© Photo | Prof. Dr.-Ing. Wolfgang Elmendorf

“Measurements have the last word”

Prof. Wolfgang Elmendorf on the potential and limitations of measurements and calculations for product data.

Where do product data come from, and how dependable are they?

Both depend on the approach taken by the business. There have been cases in which data was regularly extrapolated for years on the basis of measurements made only once. Of course that’s not a dependable solution, but it’s also an exception. The classical approach is to determine the data on test stands, because in the end, measurements have the last word when it comes to reliability.

What requirements have to be fulfilled by such test stands?

First, test stands have to be set up according to standards; the primary standard applicable to fans is DIN EN ISO 5801. Test stands that comply with this standard provide a suitable basis for comparisons. Second, an organization’s quality management specifies the processes for performing and analyzing measurements; in today’s industrial landscape that is governed for the most part by DIN ISO 9001. Then the processes that lead to the results are also reproducible.

In your experience, does that really lead to comparable data?

As a rule, yes. If the comparison result deviates significantly, then the setup conditions were not complied with completely — often because they’re unknown. So the setup has to be clearly defined and documented.

How realistically can the operating conditions even be represented in tests and calculations?

The question to begin with is: What do I need the results for? If I want to compute complex fan geometries, then with some experience I know that I can make certain simplifications that will only have a marginal effect on the results.

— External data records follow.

/-- A word not yet read, a word already read, a record with no capture. -/
theorem witness_ReadIsServedOrTakesACapture :
    let s := fun cs => atA live .idle [] cs
    let l := fun a => linesOf a .read 15 0
    (accessOf (.recordRead .a 0x101 15) = some (.a, l 0x101) ∧ (s [cap0]).Admits map .a (l 0x101)
        ∧ (s [cap0]).classOf map (l 0x101) = .record 0 0 1 0x100 (.data true)
        ∧ ((s [cap0]).engines.get .a).sessionOf 0 0 = none
        ∧ ((s [cap0]).engines.get .a).captureOf 0 0 = some cap0
        ∧ cap0.live = some ⟨false, [11, 12], 16⟩ ∧ cap0.readMask.getLsbD 1 = false
        ∧ (s [cap0]).NoticeSettled)
      ∧ ((s [cap0]).Admits map .a (l 0x100)
        ∧ (s [cap0]).classOf map (l 0x100) = .record 0 0 0 0x100 (.data false)
        ∧ ∀ cap, ((s [cap0]).engines.get .a).captureOf 0 0 = some cap →
            cap.live = none ∨ cap.readMask.getLsbD 0 = true)
      ∧ (s []).Admits map .a (l 0x100)
      ∧ ∀ cap, ((s []).engines.get .a).captureOf 0 0 = some cap →
          cap.live = none ∨ cap.readMask.getLsbD 0 = true := by
  refine ⟨⟨rfl, ⟨⟨rfl, rfl, rfl⟩, rfl, by decide, by decide⟩, by decide, rfl, rfl, rfl, by decide,
    .inr (.inr rfl)⟩, ⟨⟨⟨rfl, rfl, rfl⟩, rfl, by decide, by decide⟩, by decide, fun cap h => ?_⟩,
    ⟨⟨rfl, rfl, rfl⟩, rfl, by decide, by decide⟩, fun cap h => ?_⟩
  · cases h
    exact .inr (by decide)
  · cases h

/-! ### The arbiter -/

/-- Port A's access in flight, its claim waiting or granted. -/
def flight (l : Lines) (job : Job) (c : ClaimState) : EState :=
  .inMemory (l.latch 12) (some (takenA l)) job c

theorem witness_GrantFollowsTheRotation :
    let e := flight (linesOf 0x500 .read 15 0) (.single .ordinary) .waiting
    (carry live (lastOf .status statusW)).granted.isSome = true
      ∧ (carry live (lastOf .status statusW)).NoticeSettled
      ∧ (live.loaderClaim = none ∧ ∀ r, live.waits r = false)
      ∧ ({ loading .starting with loaderClaim := some (.status 0) }.granted = none)
      ∧ (atA live e [] []).PicksNext .a
      ∧ { atA live e [] [] with pointer := .b }.PicksNext .a
      ∧ { live with noticeClaim := some (.lossReport .a) }.PicksNext .notice := by
  refine ⟨rfl, .inr (.inr rfl), ⟨rfl, fun r => by cases r <;> rfl⟩, rfl,
    ⟨rfl, rfl, rfl, .inl rfl⟩, ⟨rfl, rfl, rfl, .inr (.inr ⟨rfl, rfl, rfl⟩)⟩,
    ⟨rfl, rfl, rfl, .inr (.inr ⟨rfl, rfl, rfl⟩)⟩⟩

/-- A single read, an own read, a stamp read and a capture burst; a raw access of BARE. -/
theorem witness_GrantStartsAPortOperation :
    let s := fun l job => atA live (flight l job .waiting) [] []
    let raw := (linesOf 0 .read 15 0).latch 12
    let plain := linesOf 0x500 .read 15 0
    let data := linesOf 0x202 .write 15 7
    ((s plain (.single .ordinary)).PicksNext (rotorOf .a)
        ∧ (s plain (.single .ordinary)).NoticeSettled)
      ∧ (s (linesOf 0x103 .read 15 0) (.single (.ownRead ⟨3, 7⟩))).PicksNext (rotorOf .a)
      ∧ ((s data .stampRead).PicksNext (rotorOf .a) ∧ IsRecord (takenA data).cls 1 0 2 0x200)
      ∧ ((s (linesOf 0x103 .read 15 0) .capture).PicksNext (rotorOf .a)
        ∧ IsRecord (takenA (linesOf 0x103 .read 15 0)).cls 0 1 1 0x102)
      ∧ (atA State.reset (.inMemory raw none (.single .ordinary) .waiting) [] []).PicksNext
          (rotorOf .a)
      ∧ (atA State.reset (.inMemory raw none (.single .ordinary) .waiting) [] []).NoticeSettled :=
  ⟨⟨⟨rfl, rfl, rfl, .inl rfl⟩, .inr (.inr rfl)⟩, ⟨rfl, rfl, rfl, .inl rfl⟩,
    ⟨⟨rfl, rfl, rfl, .inl rfl⟩, ⟨.data true, by decide⟩⟩,
    ⟨⟨rfl, rfl, rfl, .inl rfl⟩, ⟨.data true, by decide⟩⟩, ⟨rfl, rfl, rfl, .inl rfl⟩,
    .inr (.inr rfl)⟩

/-- A commit with reads, and one of a window without STAMP and in FULL, with none. -/
theorem witness_GrantStartsACommitBurst :
    let l2 := linesOf 0x302 .write 15 7
    let l0 := linesOf 0x103 .write 15 7
    let s := fun l ses => atA live (flight l .commit .waiting) [ses] []
    ((s l2 ses2).PicksNext (rotorOf .a) ∧ IsRecord (takenA l2).cls 2 0 2 0x300
        ∧ ((s l2 ses2).engines.get .a).sessionOf 2 0 = some ses2 ∧ (s l2 ses2).NoticeSettled
        ∧ commitReads ((s l2 ses2).spec 2) ses2 = [readW 0x300, readW 0x301])
      ∧ (s l0 ses0).PicksNext (rotorOf .a) ∧ IsRecord (takenA l0).cls 0 1 1 0x102
      ∧ ((s l0 ses0).engines.get .a).sessionOf 0 1 = some ses0
      ∧ commitReads ((s l0 ses0).spec 0) ses0 = [] :=
  ⟨⟨⟨rfl, rfl, rfl, .inl rfl⟩, ⟨.data true, by decide⟩, rfl, .inr (.inr rfl), by decide⟩,
    ⟨rfl, rfl, rfl, .inl rfl⟩, ⟨.data true, by decide⟩, rfl, by decide⟩

/-- With STAMP and CHECK, with STAMP alone in CLOSE; a staged word and a merged one. -/
theorem witness_CommitBurstWords :
    ((ses1 .closing).stage.length = guardedSpec.reclen ∧ 1 ≤ guardedSpec.dataWords
        ∧ guardedSpec.reclen = guardedSpec.dataWords + 1 + 1)
      ∧ (ses2.stage.length = closeSpec.reclen ∧ 1 ≤ closeSpec.dataWords
        ∧ closeSpec.reclen = closeSpec.dataWords + 1 + 0)
      ∧ ses2.stage[1]? = some ⟨3, 0x0102⟩ ∧ enabled (3 : Lanes) 2 = false
      ∧ [(9 : Word)][((ses2.stage.drop 1).take 0).length]? = some 9
      ∧ guardedSpec.check = true := by decide

/-- The last generation, and the first. -/
theorem witness_StampWordOfACommit :
    guardedSpec.stamp = true ∧ [(0x0001FFFF : Word)].head? = some 0x0001FFFF
      ∧ [(0 : Word)].head? = some 0 := by decide

/-- One entry of room, no room, and a loss report. -/
theorem witness_GrantStartsANoticeBurst :
    let s := fun prod claim =>
      { live with
        noticeClaim := some claim
        queue := [entryOf false]
        rings := ⟨{ live.rings.a with prod := prod }, live.rings.b⟩ }
    ((s 7 (.head .a)).PicksNext .notice ∧ (s 7 (.head .a)).ringPlace .a = some ringA
        ∧ (s 7 (.head .a)).noticeClaim = some (.head .a) ∧ (s 7 (.head .a)).queue = [entryOf false]
        ∧ ((7 : Count) - 0).toNat < ringA.cap.entries)
      ∧ ((s 8 (.head .a)).PicksNext .notice ∧ ringA.cap.entries ≤ ((8 : Count) - 0).toNat)
      ∧ (s 8 (.lossReport .a)).PicksNext .notice
      ∧ (s 8 (.lossReport .a)).noticeClaim = some (.lossReport .a) :=
  ⟨⟨⟨rfl, rfl, rfl, .inr (.inr ⟨rfl, rfl, rfl⟩)⟩, rfl, rfl, rfl, by decide⟩,
    ⟨⟨rfl, rfl, rfl, .inr (.inr ⟨rfl, rfl, rfl⟩)⟩, by decide⟩,
    ⟨rfl, rfl, rfl, .inr (.inr ⟨rfl, rfl, rfl⟩)⟩, rfl⟩

theorem witness_GrantStartsALoaderOperation :
    let s := fun ph c => { loading ph with loaderClaim := some c }
    ((s .starting (.status 0)).granted = none ∧ (s .starting (.status 0)).NoticeSettled)
      ∧ ((s .reading .imageRead).part = .loading (loadOf .reading)
        ∧ (s .reading .imageRead).NoticeSettled)
      ∧ (s (.installing map) (.ringHeader .b)).part = .loading (loadOf (.installing map))
      ∧ (s (.installing map) (.ringHeader .b)).NoticeSettled
      ∧ map.rings.get .b = some ringB :=
  ⟨⟨rfl, .inr (.inr rfl)⟩, ⟨rfl, .inr (.inr rfl)⟩, rfl, .inr (.inr rfl), rfl⟩

/-- Two words of a capture burst; the first merge read of a commit, and its last. -/
theorem witness_WordAccessesFollowOneAnother :
    let cap : Granted := { lastOf (.capture .a) (readW 0x100) with todo := [readW 0x100, readW 0x101] }
    let l := linesOf 0x302 .write 15 7
    let s := atA live (flight l .commit .granted) [ses2] []
    let com : Granted := { lastOf (.commit .a false) (readW 0x301) with done := 1, got := [4] }
    ((carry live cap).OnBus cap (readW 0x100) [readW 0x101] ∧ ∀ p, cap.op ≠ .commit p false)
      ∧ ((carry s com).OnBus com (readW 0x301) []
        ∧ (carry s com).Carries .a (l.latch 12) (some (takenA l)) .commit
        ∧ IsRecord (takenA l).cls 2 0 2 0x300
        ∧ ((carry s com).engines.get .a).sessionOf 2 0 = some ses2 ∧ com.done ≠ 0)
      ∧ (carry s { com with todo := [readW 0x301, readW 0x302] }).OnBus
          { com with todo := [readW 0x301, readW 0x302] } (readW 0x301) [readW 0x302] :=
  ⟨⟨⟨rfl, rfl, rfl⟩, fun p => by cases p <;> decide⟩,
    ⟨⟨rfl, rfl, rfl⟩, rfl, ⟨.data true, by decide⟩, rfl, by decide⟩, rfl, rfl, rfl⟩

/-- The last word of the address space, in canonical form; a commit burst carried; the producer word of
an entry burst; a watched write. -/
theorem witness_MemoryBusChangesEnabledLanesAlone :
    { live with mem := [(0x3FFFFF, 1)] }.mem.wf = true
      ∧ (carry live (lastOf (.commit .a true) (writeW 0xFFFFF))).granted
          = some (lastOf (.commit .a true) (writeW 0xFFFFF))
      ∧ (writeW 0xFFFFF).dir = .write
      ∧ (readW 0xFFFFF).dir = .read ∧ answer.late = none ∧ enabled (15 : Lanes) 3 = true
      ∧ (lastOf (.entry .a 0) producerW).todo = [producerW]
      ∧ (let l := linesOf 0x601 .write 15 0
         let s := carry (atA live (flight l (.single (.watched .a 0)) .granted) [] [])
           (lastOf (.single .a) (writeW 0x601))
         s.granted = some (lastOf (.single .a) (writeW 0x601))
           ∧ s.Carries .a (l.latch 12) (some (takenA l)) (.single (.watched .a 0))) := by
  refine ⟨by decide, by decide, by decide, by decide, by decide, by decide, by decide, rfl, rfl⟩

/-! ### Completions for a port -/

theorem witness_SingleOperationEndsReady :
    let l := linesOf 0x103 .read 15 0
    let g := lastOf (.single .a) (readW 0x103)
    let s := fun t job => carry (atA live (.inMemory (l.latch 12) t job .granted) [] []) g
    ((s none (.single .ordinary)).LastOnBus g (readW 0x103)
        ∧ (s none (.single .ordinary)).Carries .a (l.latch 12) none (.single .ordinary))
      ∧ (s (some (takenA l)) (.single .ordinary)).Carries .a (l.latch 12) (some (takenA l))
          (.single .ordinary)
      ∧ (s (some (takenA l)) (.single (.ownRead ⟨1, 7⟩))).Carries .a (l.latch 12) (some (takenA l))
          (.single (.ownRead ⟨1, 7⟩)) :=
  ⟨⟨⟨rfl, rfl, rfl⟩, rfl⟩, rfl, rfl⟩

/-- Two notices unconsumed: the count 2 is valid, 3 is not, and neither is 2 while WATCH is held. -/
theorem witness_WatchedWriteIsTested :
    let s := fun w =>
      { live with rings := ⟨{ live.rings.a with prod := 2, watch := w }, live.rings.b⟩ }
    let l := fun n => linesOf 0x601 .write 15 n
    let valid := fun (s : State) (n : Count) =>
      (n - (s.rings.get .a).cons).toNat ≤ ((s.rings.get .a).prod - (s.rings.get .a).cons).toNat
        ∧ (s.rings.get .a).watch = none
    (accessOf (.consumerWordWrite .a 0x601 15 2) = some (.a, l 2)
        ∧ (s none).Admits map .a (l 2) ∧ (s none).classOf map (l 2) = .ring .a .consumer
        ∧ enabled ((s none).takenOf map .a (l 2)).be 0 = true
        ∧ enabled ((s none).takenOf map .a (l 2)).be 1 = true ∧ valid (s none) 2
        ∧ (s none).NoticeSettled)
      ∧ ((s none).Admits map .a (l 3) ∧ ¬ valid (s none) 3)
      ∧ (s (some .b)).Admits map .a (l 2) ∧ ¬ valid (s (some .b)) 2 :=
  ⟨⟨rfl, ⟨⟨rfl, rfl, rfl⟩, rfl, by decide, by decide⟩, by decide, by decide, by decide, by decide,
    .inr (.inr rfl)⟩, ⟨⟨⟨rfl, rfl, rfl⟩, rfl, by decide, by decide⟩, by decide⟩,
    ⟨⟨rfl, rfl, rfl⟩, rfl, by decide, by decide⟩, by decide⟩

Prof. Dr.-Ing. Wolfgang Elmendorf

Prof. Dr.-Ing. Wolfgang Elmendorf heads the laboratory for flow machines at Heilbronn University. His work centers around the development of fan test stands, experimental fluid dynamic analyses, theoretical fluid dynamics calculations, and the optimization of fluid flow systems.

For example, there are many fans in which the blades are not spaced evenly for aeroacoustic reasons. That has no effect on the air performance. So if I’m interested in ventilation results in a computation, I can also space the blades evenly. But if I’m interested in aeroacoustic results, then I have to take the complexity into account. The hard and fast rule is: A fan never works alone. It’s always in an environment. To assess the true operating behavior, I need to know the characteristics of both the fan and the system.

And then come results that are close to reality?

It may happen that not all factors can be taken into account in a computation. But these shortcomings can also arise in measurements since you can’t always make a one-to-one simulation of the original customer situation. If the customer wants to know the exact behavior, the only way to do so is usually to test the fan in the device.

The experimental setup for every measurement has to be clearly defined and documented.“

In cooperation with the customer, the operating behavior in a special installation situation can be predicted very reliably in this way. But it can be computed only with an unreasonable amount of effort.

What is better, measuring or computing?

Both together! In some fields, you can make better progress with measurements and in others with computation. For example, better computing methods allow for faster product cycles. The reliability of modern computational methods is outstanding and continues to improve. But without validation from measurements they aren’t productive. And at the latest, the customer will demand this verification.

What should one watch out for when comparing measurements and computations?

With a computation you will not exactly match the measurement. Often you’ll systematically over- or underestimate parameters such as pressure increase or efficiency — and then notice that the results only undergo a parallel shift. So if I achieve improvements in the computation by changing geometric parameters, I can transfer those one-to-one to the measurements. In this way, computation can identify factors I can use to make improvements — much faster than with measurements.

How much can such results improve the efficiency of equipment?

In ventilation applications, aerodynamic optimization plays a crucial role. There is still potential for improvement here, even though it’s getting smaller all the time. You have to focus on the efficiency chain. The impeller is a major factor, but all the other components play a role as well. The impeller can be viewed in terms of various physical causes of efficiency losses such as friction and static pressure. The efficiency can be increased simply by improving the inlet nozzle or the outlet area, with effects on both the aerodynamic performance and on the aeroacoustic side. Geometric details also offer potential. However, the result of an analysis can sometimes be that it’s impossible to make full use of the aerodynamic potential, for example because of required space limitations.

Do analysis methods also offer potential?

Mathematical optimization strategies are being applied with increasing frequency. They involve taking the results of fluid dynamics calculations and using mathematical methods to derive the optimum configuration of the parameters. That’s very laborious since it’s a multi-variable problem. And such methods typically also require validation by experiment in the end.

How important are measurement results to customers?

The customer needs the measurements but also needs help in interpreting and implementing them. It has to be a matter of course for manufacturers to provide clarification in their statements by means of standards-compliant recording of measured quantities and clear identification of parameters. Open dealings between the parties are called for. Customers have be clear about what they want. That sounds simple but is actually astoundingly complicated because when they design their products, customers often don’t know the requirements of their own customers yet.